Friday, February 19, 2010


photo: Patrick Redmond

There's not a single person who would disagree with the heart of Pat Kinevane's Forgotten: "The wasting is ferocious," and so it is. The infirmity of aging--not just physical, but mental--is the most terrible, and just the first, in a series of losses experienced as one nears the inevitability of death. However, fewer people will connect with Kinevane's theatrical expression, which inexplicably mashes together Japanese dance and Irish storytelling in what is an increasingly befuddling slog down broken memory lane. Kinevane's visual choices are too often at odds with his verbal ones: it is hard to know what to make of the thickly accented jabbering of a loin-clothed man undulating across the stage when he suddenly sits down with a cup of tea and an effeminate British accent. You know that there's been some sort of movement-influenced segue, but without the script (actually, even with the script), it's hard to process their stories.

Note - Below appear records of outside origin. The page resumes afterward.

-- ==== Sys2Proof/Machine/Step.lean ====
section
/-! DEFINITION. One step: the command at the front of the queue, or what the part does of itself. -/
namespace Sys2Proof.Machine

/-- The command at the front of the queue is carried out with the queue's rest. On an empty queue the part does what it
does of itself (R119, R146, R147, R98), or one second passes (R84; log entry 2). -/
def step (s : State) : Host.Outcome State Fault Refusal :=
  match s.pending with
  | c :: rest => exec c { s with pending := rest }
  | [] =>
    match s.ownAction with
    | some c => exec c s
    | none => .next s.tick

/-- The command a word spells, put at the front of the queue; no word spells one (log entry 30). -/
def State.withFetchWord (s : State) (nbits w : Nat) : State :=
  match Sys2Proof.decodeTableWord nbits w with
  | some c => { s with pending := c :: s.pending }
  | none => s

end Sys2Proof.Machine
end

The moments that work are those without character, as when Flor, who goes around spit-shining the stage, batters away an invisible hand, first yelling, then pleading: "I'll bath myself I dont want none of your nursey hussey hands on my Pelt." Of course, such emotional abstraction might just as easily be provoked by a montage of indignities committed against the elderly, or--better yet--by visiting a local nursing home. Less effective is his joking invitation to "join the support group for the Alzheimers Association": "What do we want? We don't know. When do we want it? What?" The horror of Alzheimers is watching familiarity drain away from a loved one--it means nothing to see these ones, none of whom we know or understand, fade away. It's even less effective when he abandons his affectations--like the way Gustus, whose paralyzing stroke Kinevane depicts by performing backward (arms butterflied in front of his back to reduce their mobility) rises to perform a Geisha-like dance. It reminds us how much of a cheat the theater can be, the illusion breaking before our eyes.

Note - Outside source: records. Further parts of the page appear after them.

-- ==== Sys2Proof/Certificates/Slice0/Obligations.lean ====
section
/-! DEFINITION. The statements for the provers, by chapter of the manual. In each, `f` is the request being served and `t`
the state left; a record update `s with …` is the frame, since every field not named keeps its value. -/

open Sys2Proof Sys2Proof.Machine

/-! ### The machine as a whole -/

/-- Each step carries out the command at the front of the queue. -/
def Obligations.StepRunsFrontCommand : Prop :=
  ∀ (c : Instr) (s : State) (rest : List Instr), s.pending = c :: rest → step s = exec c { s with pending := rest }

/-- On an empty queue the part does what it does of itself, or a second passes (the model's choice, log entry 2). -/
def Obligations.IdleStepActsOrTicks : Prop :=
  ∀ s : State, s.pending = [] →
    (∀ c, s.ownAction = some c → step s = exec c s) ∧ (s.ownAction = none → step s = .next s.tick)

/-- R128, R135, R161: a command completes exactly when it names an event of the part; an ill-formed one faults (the
model's choice, log entry 28), and no command is refused. -/
def Obligations.CompletesIffWellFormed : Prop :=
  ∀ (c : Instr) (s : State),
    (WellFormed c = true → ∃ t, exec c s = .next t) ∧ (WellFormed c = false → ∃ r, exec c s = .fault r)

/-- No command touches the queue of commands, which is the model's own. -/
def Obligations.ExecKeepsQueue : Prop :=
  ∀ (c : Instr) (s t : State), exec c s = .next t → t.pending = s.pending

/-! ### The host line (chapter 10) -/

/-- R161: a start byte begins a frame, in a mode other than STANDBY. R161 cases 1 to 3: the partial frame is discarded;
while hunting nothing happens. -/
def Obligations.ReceiverEvents : Prop :=
  (∀ s : State, s.inReset = false → s.supply.mode ≠ .standby →
     (s.host.receiving = false → Leaves .startByteReceived s { s with host := { s.host with receiving := true } })
     ∧ (s.host.receiving = true → exec .startByteReceived s = .next s))
  ∧ (∀ (c : Instr) (s : State), c ∈ [Instr.receiveGap, .framingError, .lengthOver1024] → s.inReset = false →
       (s.host.receiving = true →
         exec c s = .next { s with host := { s.host with receiving := false, frameDiscarded := true } })
       ∧ (s.host.receiving = false → exec c s = .next s))

/-- R161 case 4, R162, R163: a frame sent as R160 lays it out is accepted, and its values are read as they were sent. -/
def Obligations.FrameSentIsAccepted : Prop :=
  ∀ (f : Frame) (s : State), f.body.length ≤ 1024 → s.inReset = false → s.host.receiving = true →
    (s.host.outstanding = none →
      Leaves (.frameReceived f.wire.tail) s
        { s with host := { s.host with receiving := false, outstanding := some ⟨f, false⟩ } })
    ∧ (s.host.outstanding ≠ none → s.host.busy.length ≤ 3 →
      Leaves (.frameReceived f.wire.tail) s
        { s with host := { s.host with receiving := false, busy := s.host.busy ++ [(f.kind, f.tag)] } })
    ∧ (s.host.outstanding ≠ none → 4 ≤ s.host.busy.length →
      Leaves (.frameReceived f.wire.tail) s
        { s with host := { s.host with receiving := false, frameDiscarded := true } })

/-- R162: a frame with one byte of its kind, tag or body replaced on the line is discarded. -/
def Obligations.OneByteErrorIsDiscarded : Prop :=
  ∀ (f g : Frame) (before after : List Byte) (x y : Byte) (s : State), f.body.length ≤ 1024 →
    g.body.length = f.body.length → f.covered = before ++ x :: after → g.covered = before ++ y :: after → x ≠ y →
    s.inReset = false → s.host.receiving = true →
    exec (.frameReceived (g.covered ++ leBytes 2 (crc f.covered).toNat)) s
      = .next { s with host := { s.host with receiving := false, frameDiscarded := true } }

/-- R165: the transmitter finishes a BUSY reply or a notice and begins the first that waits of the reply handed, the
oldest BUSY reply and the head notice, a pending stop or restart being no hindrance. A finished reply, where neither a
stop nor a restart follows it, ends its request and does the same. R163: the BUSY reply. R167, R182: the kind, the tag 0
and the body of each notice, byte by byte, the codes being those of R185. -/
def Obligations.TransmitterTakesNextInOrder : Prop :=
  (∀ (inputs : RestartInputs) (s : State) (x : Sending), s.inReset = false → s.host.sending = some x →
     x.source ≠ .reply ∨ s.supply.restartRequested = none ∧ s.supply.stopPending = false →
     ∃ t, exec (.frameSent inputs) s = .next t ∧ { t with host := s.host } = s
       ∧ t.host.outstanding = (if x.source = .reply then none else s.host.outstanding)
       ∧ (∀ r, s.host.reply = some r → t.host.sending = some ⟨r, .reply⟩ ∧ t.host.reply = none
           ∧ t.host.busy = s.host.busy ∧ t.host.notices = s.host.notices)
       ∧ (∀ b bs, s.host.reply = none → s.host.busy = b :: bs →
           t.host.sending = some ⟨busyFrame b, .busy⟩ ∧ t.host.busy = bs ∧ t.host.notices = s.host.notices)
       ∧ (∀ n ns, s.host.reply = none → s.host.busy = [] → s.host.notices = n :: ns →
           t.host.sending = some ⟨n.frame, .notice⟩ ∧ t.host.notices = ns ∧ t.host.busy = [])
       ∧ (s.host.reply = none → s.host.busy = [] → s.host.notices = [] → t.host.sending = none))
  ∧ (∀ b : Byte × Byte, busyFrame b = ⟨replyKind b.1, b.2, [3]⟩)
  ∧ (∀ (kind : RestartKind) (lost : Bool),
       (Notice.ready kind lost).frame = ⟨0x40, 0, [BitVec.ofNat 8 kind.code, boolByte lost]⟩)
  ∧ (∀ d : DecisionNotice,
       let f := (Notice.decision d).frame
       f.kind = 0x41 ∧ f.tag = 0 ∧ f.body.length = 21 ∧ byteAt f.body 0 = d.station % 256
         ∧ byteAt f.body 1 = d.side.code ∧ valueAt f.body 2 4 = d.credential % 4294967296
         ∧ valueAt f.body 6 5 = d.taken % 1099511627776 ∧ valueAt f.body 11 5 = d.decided % 1099511627776
         ∧ byteAt f.body 16 = d.outcome.code ∧ byteAt f.body 17 = d.reason.code
         ∧ valueAt f.body 18 2 = d.permit % 65536 ∧ byteAt f.body 20 = d.room % 256)
  ∧ (∀ a : AlertNotice,
       let f := (Notice.alert a).frame
       f.kind = 0x42 ∧ f.tag = 0 ∧ f.body.length = 11 ∧ byteAt f.body 0 = a.kind.code ∧ byteAt f.body 1 = a.level.code
         ∧ byteAt f.body 2 = a.room % 256 ∧ byteAt f.body 3 = a.station % 256
         ∧ valueAt f.body 4 4 = a.credential % 4294967296 ∧ valueAt f.body 8 2 = a.permit % 65536
         ∧ byteAt f.body 10 = (match a.channel with | some c => c.code | none => 0))
  ∧ (∀ (n : Nat) (l : Link), (Notice.link n l).frame = ⟨0x43, 0, [BitVec.ofNat 8 n, BitVec.ofNat 8 l.code]⟩)
  ∧ (∀ (h : HalfId) (byRequest full : Bool),
       (Notice.trailHalf h byRequest full).frame
         = ⟨0x44, 0, [BitVec.ofNat 8 h.code, boolByte byRequest, boolByte full]⟩)
  ∧ (∀ permit credential slot : Nat,
       let f := (Notice.retired permit credential slot).frame
       f.kind = 0x45 ∧ f.tag = 0 ∧ f.body.length = 7 ∧ valueAt f.body 0 2 = permit % 65536
         ∧ valueAt f.body 2 4 = credential % 4294967296 ∧ byteAt f.body 6 = slot % 256)
  ∧ (∀ (old new : SupplyMode) (cause : ModeCause),
       (Notice.mode old new cause).frame
         = ⟨0x46, 0, [BitVec.ofNat 8 old.code, BitVec.ofNat 8 new.code, BitVec.ofNat 8 cause.code]⟩)

/-- R168: IDENTIFY. -/
def Obligations.IdentifyReportsPart : Prop :=
  ∀ (s : State) (f : Frame), s.inReset = false → s.unserved = some f → f.kind = 0x01 →
    (f.body = [] →
      Answers .identify s f .ok
        ([0x61, 0xE8, 0x17, 1] ++ leBytes 1 s.host.rateCode ++ [12, 16, 0, 1, 8, 32, 48, 8, 4, 8, 80, 2, 64, 16]) s)
    ∧ (f.body ≠ [] → Refuses .identify s f .malformed)

/-- R169: STATUS reports the part as a whole, and clears the two line flags. R164, R179: a kind that names no request is
answered UNKNOWN_KIND, the reply's kind having its top bit set. R164: a reply carries the request's kind and tag and the
code, and for OK alone its body. R185, R35: the code tables. -/
def Obligations.StatusAndUnknownKinds : Prop :=
  (∀ (s : State) (f : Frame), s.inReset = false → s.unserved = some f → f.kind = 0x02 →
     (f.body = [] →
       Answers .status s f .ok
         (leBytes 1 s.supply.mode.code ++ [boolByte s.supply.byRequest]
           ++ [BitVec.ofNat 8 (s.clock.unset.toNat + 2 * s.clock.ended.toNat)]
           ++ leBytes 1 s.trail.a.state.code ++ leBytes 1 s.trail.a.records.length
           ++ leBytes 1 s.trail.b.state.code ++ leBytes 1 s.trail.b.records.length
           ++ leBytes 2 s.trail.lost ++ leBytes 1 (halfCode s.trail.lastClosed)
           ++ leBytes 2 s.permits.length ++ leBytes 1 s.revoked.length ++ leBytes 1 s.pool.length
           ++ leBytes 1 s.groups.length ++ leBytes 1 s.deadlines.length ++ leBytes 1 s.presentations.length
           ++ leBytes 1 s.sweep.owed
           ++ [BitVec.ofNat 8 (s.host.frameDiscarded.toNat + 2 * s.host.noticesDropped.toNat)]
           ++ leBytes 1 s.supply.lastKind.code ++ [boolByte s.supply.retentionLost])
         { s with host := { s.host with frameDiscarded := false, noticesDropped := false } })
     ∧ (f.body ≠ [] → Refuses .status s f .malformed))
  ∧ (∀ (s : State) (f : Frame), s.inReset = false → s.unserved = some f → f.kind = 0x00 ∨ 0x1A < f.kind.toNat →
       Refuses .unknownKind s f .unknownKind
       ∧ replyKind f.kind = if f.kind.toNat < 0x80 then f.kind + 0x80 else 0xFF)
  ∧ (∀ (f : Frame) (code : ReplyCode) (body : List Byte),
       replyFrame f code body
         = ⟨replyKind f.kind, f.tag, BitVec.ofNat 8 code.code :: (if code = .ok then body else [])⟩)
  ∧ [ReplyCode.ok, .malformed, .unknownKind, .busy, .range, .notFound, .existing, .tableFull, .inUse, .wrongState
     , .occupied, .clockUnset, .supply].map ReplyCode.code = List.range 13
  ∧ [Reason.none, .granted, .repeated, .groupComplete, .exit, .awaitPartner, .awaitEscort, .clockUnset, .stationBarred
     , .revoked, .passback, .noPermit, .roomNotPermitted, .suspended, .notYetValid, .expired, .outsideHours
     , .allowanceSpent, .tooLate, .roomClosed, .trailFull, .stationSilent, .roomFull, .occupancyFull, .groupFull
     , .pairingFull, .pairingTimeout, .releaseExpired, .earlyExit, .restart, .operator, .forced].map Reason.code
      = List.range 32
  ∧ (∀ k : AlertKind, (Reason.alert k).code = 32 + k.code) ∧ (∀ c : ModeCause, (Reason.cause c).code = c.code)
  ∧ (∀ k : RestartKind, (Reason.restarted k).code = k.code)
  ∧ [ModeCause.supplyFall, .supplyRise, .request, .wakeHost, .wakeAttention, .wakeSupply].map ModeCause.code
      = List.range' 40 6
  ∧ [RestartKind.powerOn, .resetLine, .restartWarm, .restartClean].map RestartKind.code = List.range' 48 4
  ∧ [TrailKind.grant, .repeated, .wait, .groupGrant, .deny, .entry, .lapse, .exit, .exitUnmatched, .operatorRelease
     , .recompute, .alert, .roomMode, .channel, .link, .retire, .clockSet, .mode, .restart, .gap].map TrailKind.code
      = List.range' 1 20
  ∧ [AlertKind.lone, .unescorted, .overstay, .revokedInside, .forced, .held].map AlertKind.code = List.range' 1 6
  ∧ [VerdictOutcome.release, .deny, .wait].map VerdictOutcome.code = [0, 1, 2]
  ∧ [ReasonClass.proceed, .exit, .partner, .card, .room, .system].map ReasonClass.code = List.range 6
  ∧ [RoomClass.general, .twoPerson].map RoomClass.code = [0, 1]
  ∧ [RoomMode.service, .escortedOnly, .closed].map RoomMode.code = [0, 1, 2]
  ∧ [Channel.serve, .hold, .barred].map Channel.code = [0, 1, 2] ∧ [Link.silent, .online].map Link.code = [0, 1]
  ∧ (∀ k : Nat, [Door.unknown, .secure, .released k, .opened k, .heldOpen, .forcedOpen].map Door.code = List.range 6)
  ∧ [SupplyMode.run, .reserve, .standby].map SupplyMode.code = [0, 1, 2]
  ∧ [none, some HalfId.a, some HalfId.b].map halfCode = [0, 1, 2] ∧ [HalfId.a, .b].map HalfId.code = [1, 2]
  ∧ [HalfState.filling, .closed, .free].map HalfState.code = [0, 1, 2]
  ∧ [LineRate.r19200, .r38400, .r76800].map LineRate.code = [0, 1, 2]
  ∧ [Side.outside, .inside].map Side.code = [0, 1] ∧ [Level.clear, .raised, .escalated].map Level.code = [0, 1, 2]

The Forgotten is roughly eighty minutes long, so between the four characters and the stylized dances, each person is given just under twenty minutes. But that's not enough to sum up eighty-plus years, not enough to empathize with, especially when their narratives are less than straightforward. (In Flor's case, they're actively delusional.) By the end, Kinevane is working so hard to connect things that his characters--let alone their emotions--are hardly visible. The clearest parts are clung to in the moment, like an old romance of Dora's and Eucharia's disdain for writing a will ("Trouble with a capital R.I.P."), but they're hardly unforgettable, which is fine, because in my case, I wouldn't be looking back fondly.